**Problem to work on:** From the records that follow, copy every line in which "owners" appears.

**Data to examine:**
-- ==== Sys2Proof/Certificates/Slice0/Obligations.lean ====
section
/-!
DEFINITION. The statements for the provers: each names what it states and the rules of the spec it follows.
-/

open Sys2Proof Sys2Proof.Machine

/-! ## Encoding and decoding (R17, R23, R24, R40) -/

/-- The bytes of every well-formed instruction decode to that instruction, with every operand at every value (R23, R24, R40, R390). -/
def Obligations.EncodedInstructionDecodes : Prop := ∀ i : Instr, Laws.Encoding.Statement i

/-- Bytes that decode are the encoding of the well-formed instruction they decode to: every word and every command record has one
meaning, and no bit of it is dropped. -/
def Obligations.DecodedBytesEncode : Prop :=
  ∀ (bs : List Byte) (i : Instr), decode bs = .ok i → i.wf = true ∧ encode i = some bs

/-- Words that the spec writes out with their fields decode to those fields, and a slot whose opcode R40 does not assign, an
all-zero word included, is the one row that takes ILLEGAL_OPCODE (R41). -/
def Obligations.PrintedWordsDecode : Prop :=
  (-- amo.add.n32.acq g6, [g4+16], g8 (R238)
    decodeTableWord 96 0x0000_0010_0120_0020_1019_C1C2 = some (.amo
      { h := { plainHead with d := 0x06, a := 0x04, b := 0x08, c := 0x00 }, space := 0, size := 2, ord := 1, hint := 0, z := 0,
        off := 0x10 }) ∧
    -- amocas.n64.acqrel g10, [s4], g12, g14 (R238)
    decodeTableWord 96 0x0000_0000_0330_3832_1029_C1C3 = some (.amocas
      { h := { plainHead with d := 0x0A, a := 0x84, b := 0x0C, c := 0x0E }, space := 0, size := 3, ord := 3, hint := 0, z := 0,
        off := 0 }) ∧
    -- red.fadd.f32.det [g4], g8 (R238)
    decodeTableWord 96 0x0000_0000_0022_6020_1321_C1C4 = some (.red
      { h := { plainHead with d := 0xC8, a := 0x04, b := 0x08, c := 0x98 }, space := 0, size := 2, ord := 0, hint := 0, z := 0,
        off := 0 }) ∧
    -- ld.n32.acq g6, [s4] (R216)
    decodeTableWord 96 0x0000_0000_0123_2322_1019_C180 = some (.ld
      { h := { plainHead with d := 0x06, a := 0x84 }, space := 0, size := 2, ord := 1, hint := 0, z := 0, off := 0 })) ∧
  (∀ w : InstrWord, opcodeAssigned (w.toNat % 1024) = false → decodeWord w = .unassignedOpcode w)

/-! ## A step -/

/-- A STEP RUNS THE DECODED INSTRUCTION. The warp whose turn it is may issue, no pending fault is due, no pre-emption is under way
and its threads stand in regions: when the word at its PC is fetched, the step is that word's instruction executed for that warp, in
the state after the selection of the warp, the fetch, the end of a fetch stall and the trace of the issue, with the registers of
management as they were. -/
def Obligations.StepRunsDecodedWord : Prop :=
  ∀ (s u : State) (rest : List Turn) (core wid : Nat) (r : WarpRef) (t : Task) (w w' : Warp) (pc : W64) (x : InstrWord),
    let s₀ : State := { s with agenda := rest }
    let s₁ : State := if w.st = .ready then s₀.select core w.lane r w.slot else s₀
    s.agenda = .issue core wid :: rest →
    s₀.warpAt core wid = some r → s₀.task? r.task = some t → s₀.warp? r.task r.warp = some w →
    s₀.canIssue t core r.warp w = true → (s₁.ctx t.ctx).moving = false → s₁.warp? r.task r.warp = some w' →
    w'.pendingCause = none → w'.lowestPc = some pc → w'.unentered = [] → s₁.nextWord t core w' pc = (.word x, u) →
    step s = exec (decodeWord x) (s₀.guarded { (u.modWarp r.task r.warp .fetched).traceIssue core r w' pc with issuer := some r })
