/-- Settles O4: the turn of a warp, its checks passed one after the other. -/
theorem stepRunsDecodedWord : Obligations.StepRunsDecodedWord := by
  intro s u rest core wid r t w w' pc x s₀ s₁ ha hr ht hw hi hm hw' hc hpc hu hn
  have turn : s₀.coreTurn core wid
      = s₀.keepingTurn (.run (decodeWord x) { (u.modWarp r.task r.warp .fetched).traceIssue core r w' pc with issuer := some r }) := by
    unfold State.coreTurn
    rw [hr]
    dsimp only
    rw [ht, hw]
    dsimp only
    rw [if_pos hi]
    show s₀.keepingTurn (match (if (s₁.ctx t.ctx).moving then s₁.halt r.task r.warp else s₁).warp? r.task r.warp with
      | some w => (if (s₁.ctx t.ctx).moving then s₁.halt r.task r.warp else s₁).turnWarp t core r w
      | none => .rest (if (s₁.ctx t.ctx).moving then s₁.halt r.task r.warp else s₁)) = _
    rw [if_neg (by simp [hm]), hw']
    dsimp only
    rw [State.turnWarp_run hc hpc hu hn]
  rw [step_issue ha]
  show (s₀.coreTurn core wid).outcome = _
  rw [turn]
  rfl

end Sys2Proof.Machine

/-!
PROOFS. O60: what taking a fault leaves unchanged (R79, R352, R355).
-/

namespace Sys2Proof.Machine

open Sys2Proof

/-! ## What a state holds beside its warps' threads -/

/-- A task keeps its scratchpad, its tiles, its descriptors, its code tables and its guards. -/
structure Task.SameStore (y x : Task) : Prop where
  scratch : y.scratch = x.scratch
  tileMem : y.tileMem = x.tileMem
  td : y.td = x.td
  ctSlots : y.ctSlots = x.ctSlots
  gd : y.gd = x.gd

theorem Task.SameStore.refl (x : Task) : x.SameStore x := ⟨rfl, rfl, rfl, rfl, rfl⟩

theorem Task.SameStore.trans {x y z : Task} (h : z.SameStore y) (k : y.SameStore x) : z.SameStore x :=
  ⟨h.scratch.trans k.scratch, h.tileMem.trans k.tileMem, h.td.trans k.td, h.ctSlots.trans k.ctSlots, h.gd.trans k.gd⟩

/-- Two states hold the same outside the registers of their warps; the vaults while no core traces. -/
structure State.SameOutside (s t : State) : Prop where
  management : SameManagement s t
  host : t.host = s.host
  mem : t.mem = s.mem
  owners : t.owners = s.owners
  words : ∀ c pa, (t.core c).word? pa = (s.core c).word? pa
  traceOn : ∀ c, (t.core c).dbg.traceOn = (s.core c).dbg.traceOn
  vault : (∀ c, (s.core c).dbg.traceOn = false) → t.vault = s.vault
  task : ∀ {task x}, s.task? task = some x → ∃ y, t.task? task = some y ∧ y.SameStore x

theorem SameManagement.refl (s : State) : SameManagement s s := ⟨rfl, rfl, rfl, rfl, rfl⟩

theorem SameManagement.trans {s t u : State} (h : SameManagement s t) (k : SameManagement t u) : SameManagement s u :=
  ⟨k.mgmt.trans h.mgmt, k.routes.trans h.routes, k.exports.trans h.exports, k.rwin.trans h.rwin, k.rwrng.trans h.rwrng⟩

namespace State.SameOutside

variable {s t u : State}

theorem of_cores (m : SameManagement s t) (host : t.host = s.host) (mem : t.mem = s.mem) (owners : t.owners = s.owners)
    (cores : t.cores = s.cores) (vault : t.vault = s.vault) (tasks : t.tasks = s.tasks) : s.SameOutside t where
  management := m
  host := host
  mem := mem
  owners := owners
  words c pa := by simp only [State.core, cores]
  traceOn c := by simp only [State.core, cores]
  vault _ := vault
  task {_ x} h := ⟨x, by simpa only [State.task?, tasks] using h, .refl x⟩

theorem refl (s : State) : s.SameOutside s := of_cores (.refl s) rfl rfl rfl rfl rfl rfl

theorem trans (h : s.SameOutside t) (k : t.SameOutside u) : s.SameOutside u where
  management := h.management.trans k.management
  host := k.host.trans h.host
  mem := k.mem.trans h.mem
  owners := k.owners.trans h.owners
  words c pa := (k.words c pa).trans (h.words c pa)
  traceOn c := (k.traceOn c).trans (h.traceOn c)
  vault off := (k.vault fun c => (h.traceOn c).trans (off c)).trans (h.vault off)
  task e := by
    obtain ⟨y, hy, yx⟩ := h.task e
    obtain ⟨z, hz, zy⟩ := k.task hy
    exact ⟨z, hz, zy.trans yx⟩

theorem homeByte (h : s.SameOutside t) (a : Nat) : t.homeByte a = s.homeByte a := by
  simp only [State.homeByte, State.ownerOf, h.mem, h.owners, h.words]

theorem modCore (s : State) (c : Nat) {f : Core → Core} (hw : ∀ k pa, (f k).word? pa = k.word? pa)
    (ht : ∀ k, (f k).dbg.traceOn = k.dbg.traceOn) : s.SameOutside (s.modCore c f) where
  management := ⟨rfl, rfl, rfl, rfl, rfl⟩
  host := rfl
  mem := rfl
  owners := rfl
  words d pa := State.core_modCore_keeps (·.word? pa) s c (fun k => hw k pa) d
  traceOn d := State.core_modCore_keeps (·.dbg.traceOn) s c ht d
  vault _ := rfl
  task {_ x} h := ⟨x, h, .refl x⟩

theorem modTask (s : State) (a : Nat) {f : Task → Task} (hid : ∀ t, (f t).id = t.id) (hf : ∀ t, (f t).SameStore t) :
    s.SameOutside (s.modTask a f) where
  management := ⟨rfl, rfl, rfl, rfl, rfl⟩
  host := rfl
  mem := rfl
  owners := rfl
  words _ _ := rfl
  traceOn _ := rfl
  vault _ := rfl
  task {task x} h := by
    refine ⟨_, by rw [State.task?_modTask s a hid, h]; rfl, ?_⟩
    dsimp only
    split
    · exact hf x
    · exact .refl x

theorem modWarp (s : State) (a b : Nat) (f : Warp → Warp) : s.SameOutside (s.modWarp a b f) := by
  refine modTask s a ?_ ?_
  · exact fun _ => rfl
  · exact fun _ => ⟨rfl, rfl, rfl, rfl, rfl⟩

end State.SameOutside

/-! ## What a warp holds -/

/-- A warp holds the registers, predicates, flags, PCs and stochastic states of another. -/
structure Warp.HoldsAs (z w : Warp) : Prop where
  s : z.s = w.s
  q : z.q = w.q
  flags : z.flags = w.flags
  g : ∀ i, (z.thread i).g = (w.thread i).g
  p : ∀ i, (z.thread i).p = (w.thread i).p
  pc : ∀ i, (z.thread i).pc = (w.thread i).pc
  seed : ∀ i, (z.thread i).seed = (w.thread i).seed

theorem Warp.HoldsAs.of_fields {z w : Warp} (ht : z.threads = w.threads) (hs : z.s = w.s) (hq : z.q = w.q) (hf : z.flags = w.flags) :
    z.HoldsAs w := by
  have thread (i : Tid) : z.thread i = w.thread i := by simp only [Warp.thread, ht]
  exact ⟨hs, hq, hf, fun i => by rw [thread], fun i => by rw [thread], fun i => by rw [thread], fun i => by rw [thread]⟩

theorem Warp.HoldsAs.refl (w : Warp) : w.HoldsAs w := .of_fields rfl rfl rfl rfl

theorem Warp.HoldsAs.trans {x y z : Warp} (h : z.HoldsAs y) (k : y.HoldsAs x) : z.HoldsAs x :=
  ⟨h.s.trans k.s, h.q.trans k.q, h.flags.trans k.flags, fun i => (h.g i).trans (k.g i), fun i => (h.p i).trans (k.p i),
    fun i => (h.pc i).trans (k.pc i), fun i => (h.seed i).trans (k.seed i)⟩
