-- ==== Sys2Proof/Config.lean ====
section
/-! DEFINITION. What the part fixes for good, and the two free values of the model. -/

namespace Sys2Proof.Config

/-- Capacity of a pedestal's command queue (R16). -/
def commandQueueSize : Nat := 4

/-- Capacity of the pass-up queue (R32). -/
def passUpSize : Nat := 16

/-- Capacity of the held list (R64). -/
def heldSize : Nat := 8

/-- Capacity of the settlement queue (R161). -/
def settlementSize : Nat := 96

/-- Capacity of the response queue (R169). -/
def responseSize : Nat := 8

/-- The last value of the monotonic millisecond count (R108). -/
def lastMs : Nat := 281474976710655

/-- FREE VALUE. What the millisecond count holds at a moment past its last value: R108 gives the count the range 0 to
281,474,976,710,655 and does not say what follows its end. Nothing constrains this value within the range. DESIGN
CHOICE, safe: notes/assumptions/3.md. -/
opaque msPastEnd : Nat → BitVec 48

/-- FREE VALUE. What the consecutive-failure count of a pedestal becomes at a failed attempt that finds it at 3: R9
increases it and R2 gives it the range 0 to 3. Nothing constrains this value within the range. DESIGN CHOICE, safe:
notes/assumptions/13.md. -/
opaque failsPastRange : Nat → BitVec 2

end Sys2Proof.Config
end

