-- ==== Sys2Proof/Machine/Allocation.lean ====
section
/-! DEFINITION. The Power Allocator's shared operations: the allocation pass (R146 to R150), placement (R151), the
class 4 answer (R152), outcomes of setpoints (R153 to R155) and the fall-back (R156). -/

namespace Sys2Proof.Machine

/-- The effective site limit (R142). -/
def State.effLimit (s : State) : Nat :=
  match s.alloc.curtailment with
  | none => s.alloc.baseLimit
  | some c => min s.alloc.baseLimit c.limit

/-- Contactor states of a participant (R147). -/
def ContactorState.live : ContactorState → Bool
  | .closing | .verifying | .closed => true
  | .opened | .opening | .faulted | .locked => false

/-- Whether a connector is a participant now (R147). -/
def State.participates (s : State) (n : Conn) : Bool :=
  (s.sess n).state == .charging && (s.seq n).contactor.live && s.linkOf n != .unreachable

/-- The effective demand a pass would give a connector: its reported demand clamped to its rating (R147). -/
def State.clampedDemand (s : State) (n : Conn) : Nat :=
  match s.report n with
  | some r => min r.demand (s.rating n)
  | none => 0

/-- A pedestal's effective limit (R148). -/
def State.pedLimit (s : State) (p : Ped) : Nat :=
  match (s.ped p).available with
  | some a => min (s.config p).limit a
  | none => (s.config p).limit

/-- The fixed draw of a connector (R149); 0 where its pedestal is not UNREACHABLE. -/
def State.fixedDraw (s : State) (n : Conn) : Nat :=
  if s.linkOf n = .unreachable ∧ (s.seq n).contactor ≠ .opened ∧ (s.seq n).contactor ≠ .locked then
    (s.setpoint n).grant
  else 0

/-- The sum of all fixed draws. -/
def State.fixedSum (s : State) : Nat := (allConns.map s.fixedDraw).sum

/-- The committed sum (R152). -/
def State.committedSum (s : State) : Nat :=
  (allConns.map fun n => if s.linkOf n = .unreachable then s.fixedDraw n else (s.setpoint n).grant).sum

/-! ### Placement (R151) -/

/-- Places the record of connector n. -/
def State.place (n : Conn) (s : State) : State :=
  let r := s.setpoint n
  if r.state = .increaseSent then s
  else if r.target < r.grant then
    (s.setDecSlot n r.target).updSetpoint n fun r => { r with state := .decreasePending }
  else if r.grant < r.target then
    (s.clearDecSlot n).updSetpoint n fun r => { r with state := .increaseDeferred }
  else
    (s.clearDecSlot n).updSetpoint n fun r =>
      { r with state := if 0 < r.grant ∧ r.holdExpiry = none then .fallback else .steady }

/-! ### The pass -/

/-- First step for one connector: participant mark and effective demand (R147); a connector of an UNREACHABLE
pedestal keeps both (R149; DEDUCED, unsafe: notes/assumptions/21.md). -/
def State.markOne (n : Conn) (s : State) : State :=
  if s.linkOf n = .unreachable then s
  else s.updSetpoint n fun r => { r with participant := s.participates n, demand := s.clampedDemand n }

/-- Records the limit used of one pedestal (R148). -/
def State.useLimit (p : Ped) (s : State) : State :=
  if (s.ped p).link = .unreachable then s
  else s.updConfig p fun c => { c with limitUsed := s.pedLimit p }

/-- The other connector of the same pedestal. -/
def sibling (n : Conn) : Conn :=
  match letterOf n with
  | .a => connOf (pedOf n) .b
  | .b => connOf (pedOf n) .a

/-- The pedestal share of a participant whose demand is d, its sibling's demand d', under the limit L (R148).
`first` says whether the connector is served first: the smaller demand, connector A on equal demands. -/
def pairShare (first : Bool) (d d' L : Nat) : Nat :=
  if d + d' ≤ L then d
  else if first then min d (L / 2)
  else min d (L - min d' (L / 2))

/-- The pedestal share e of a participant (R148), from the effective demands of the pass. -/
def State.pedShare (s : State) (n : Conn) : Nat :=
  let d := (s.setpoint n).demand
  let L := s.pedLimit (pedOf n)
  let m := sibling n
  if s.participates m then
    let d' := (s.setpoint m).demand
    pairShare (d < d' || (d == d' && letterOf n == .a)) d d' L
  else min d L

/-- Hands the share to every member, and one more to the first `extra` of them (R150 step 5). -/
def handOut (share : Nat) : Nat → List (Conn × Nat) → List (Conn × Nat)
  | _, [] => []
  | extra, (n, _) :: rest => (n, share + min extra 1) :: handOut share (extra - 1) rest

/-- The water-fill of one class (R150): the members with their pedestal shares and the power still available give
the targets and the power left. Each round but the last lets a member leave, so `fuel` of one more than the number of
members suffices. -/
def fillClass : Nat → List (Conn × Nat) → Nat → List (Conn × Nat) × Nat
  | 0, _, A => ([], A)
  | fuel + 1, S, A =>
    if S.isEmpty then ([], A)
    else
      let share := A / S.length
      let leave := S.filter fun x => x.2 ≤ share
      if leave.isEmpty then
        let out := handOut share (A % S.length) S
        (out, A - (out.map Prod.snd).sum)
      else
        let more := fillClass fuel (S.filter fun x => share < x.2) (A - (leave.map Prod.snd).sum)
        (leave ++ more.1, more.2)

/-- The members of a class, in ascending connector index, with their pedestal shares. -/
def State.members (s : State) (c : ClassNo) : List (Conn × Nat) :=
  (allConns.filter fun n => s.participates n && (s.sess n).cls == c).map fun n => (n, s.pedShare n)

/-- The targets of the participants, class 3 first (R150). -/
def State.fillAll (s : State) (A : Nat) : List (Conn × Nat) :=
  let step := fun (acc : List (Conn × Nat) × Nat) (c : ClassNo) =>
    let S := s.members c
    let r := fillClass (S.length + 1) S acc.2
    (acc.1 ++ r.1, r.2)
  (([3, 2, 1, 0] : List ClassNo).foldl step ([], A)).1

/-- A target in a list of targets; 0 for a connector that has none (R147). -/
def targetIn (ts : List (Conn × Nat)) (n : Conn) : Nat :=
  match ts.find? fun x => x.1 == n with
  | some x => x.2
  | none => 0

/-- Gives a connector its target, and places it; one of an UNREACHABLE pedestal is left as it stands (R149). -/
def State.setTarget (ts : List (Conn × Nat)) (n : Conn) (s : State) : State :=
  if s.linkOf n = .unreachable then s
  else s.updSetpoint n fun r => { r with target := targetIn ts n }

/-- Places a connector of a pedestal that is not UNREACHABLE (R151). -/
def State.placeReachable (n : Conn) (s : State) : State :=
  if s.linkOf n = .unreachable then s else s.place n

/-- The power a pass shares: the effective site limit less all fixed draws, 0 when negative (R149). -/
def State.passPower (s : State) : Nat := s.effLimit - s.fixedSum

/-- An allocation pass, whole (R147 to R151). -/
def State.pass (s : State) : State :=
  let s := allConns.foldl (fun s n => s.markOne n) s
  let s := allPeds.foldl (fun s p => s.useLimit p) s
  let A := s.passPower
  let ts := s.fillAll A
  let s := { s with alloc := { s.alloc with available := A } }
  let s := allConns.foldl (fun s n => s.setTarget ts n) s
  allConns.foldl (fun s n => s.placeReachable n) s

/-! ### Class 4 work (R152) -/

/-- A setpoint to send now. -/
structure SetpointWork where
  conn : Conn
  value : Nat
  increase : Bool
  deriving DecidableEq, Repr

/-- Whether the increase of connector n may be sent now (R152 condition 1). -/
def State.increaseReady (s : State) (n : Conn) : Bool :=
  let r := s.setpoint n
  r.state == .increaseDeferred && s.committedSum + (r.target - r.grant) ≤ s.effLimit

/-- Whether the hold of connector n lies within the renew threshold (R152 condition 2). -/
def State.renewalReady (s : State) (n : Conn) : Bool :=
  let r := s.setpoint n
  (r.state == .steady || r.state == .increaseDeferred) &&
    (match r.holdExpiry with
      | some e => e < s.sec + s.alloc.renew
      | none => false)

/-- Whether a pedestal may be sent class 4 work: it is not UNCONFIGURED, not UNREACHABLE and has no resync pending. -/
def State.mayStart (s : State) (p : Ped) : Bool :=
  (s.ped p).link != .unconfigured && (s.ped p).link != .unreachable && !(s.ped p).resync

/-- The Allocator's answer to the arbiter (R152). -/
def State.setpointWork (s : State) : Option SetpointWork :=
  allConns.findSome? fun n =>
    if s.mayStart (pedOf n) then
      if s.increaseReady n then some ⟨n, (s.setpoint n).target, true⟩
      else if s.renewalReady n then some ⟨n, (s.setpoint n).grant, false⟩
      else none
    else none

/-- The hold a SETPOINT of a value carries: the setpoint hold in force, 0 for a value of 0 (R139, R152). -/
def State.holdFor (s : State) (v : Nat) : Nat := if v = 0 then 0 else s.alloc.hold

/-! ### Outcomes (R153 to R156) -/

/-- The hold expiry an acknowledged SETPOINT sets: its send second plus the hold, absent for a value of 0. -/
def ackedExpiry (sentAt value hold : Nat) : Option Nat :=
  if value = 0 then none else some (sentAt / 1000 + hold)

/-- The ACK of a decrease (R153). -/
def State.decreaseAcked (n : Conn) (value hold sentAt : Nat) (s : State) : State :=
  (s.updSetpoint n fun r => { r with grant := value, holdExpiry := ackedExpiry sentAt value hold }).place n

/-- The ACK of an increase (R154); the value sent is in force whatever the record's state and value in flight are by then
(DESIGN CHOICE, unsafe: notes/assumptions/36.md). -/
def State.increaseAcked (n : Conn) (value hold sentAt : Nat) (s : State) : State :=
  (s.updSetpoint n fun r =>
    { r with grant := value, holdExpiry := ackedExpiry sentAt value hold, inFlight := none, state := .steady }).place n

/-- The NAK of an increase (R154). -/
def State.increaseRefused (n : Conn) (s : State) : State :=
  (s.updSetpoint n fun r =>
    { r with target := min r.target r.grant, inFlight := none, state := .steady }).place n

/-- The failed increase (R154). -/
def State.increaseFailed (n : Conn) (s : State) : State :=
  s.updSetpoint n fun r =>
    { r with inFlight := none, state := if r.grant < r.target then .increaseDeferred else .steady }

/-- The ACK of a renewal (R155): a fall-back taken meanwhile is known by the absent hold, and the grant becomes the
value sent again (DEDUCED, unsafe: notes/assumptions/24.md); so it does, with no value in flight, for a renewal kept over
power-on (DESIGN CHOICE, unsafe: notes/assumptions/36.md). -/
def State.renewalAcked (n : Conn) (value hold sentAt : Nat) (s : State) : State :=
  (s.updSetpoint n fun r =>
    { r with
      grant := if r.holdExpiry = none then value else r.grant
      holdExpiry := ackedExpiry sentAt value hold
      inFlight := none }).place n

/-- The failed renewal (R155). -/
def State.renewalFailed (n : Conn) (s : State) : State :=
  s.updSetpoint n fun r => { r with inFlight := none }

/-- The fall-back of a record (R156), with its pass. -/
def State.fallBack (n : Conn) (s : State) : State :=
  (s.updSetpoint n fun r =>
    { r with
      grant := s.failsafe n
      holdExpiry := none
      state := if r.state = .increaseSent then .increaseSent else .fallback }).pass

/-- The NAK of a renewal (R155). -/
def State.renewalRefused (n : Conn) (s : State) : State :=
  (s.updSetpoint n fun r => { r with inFlight := none }).fallBack n

end Sys2Proof.Machine
end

**Solution:**
  owners : t.owners = s.owners
theorem of_cores (m : SameManagement s t) (host : t.host = s.host) (mem : t.mem = s.mem) (owners : t.owners = s.owners)
  owners := owners
  owners := k.owners.trans h.owners
  simp only [State.homeByte, State.ownerOf, h.mem, h.owners, h.words]
  owners := rfl
  owners := rfl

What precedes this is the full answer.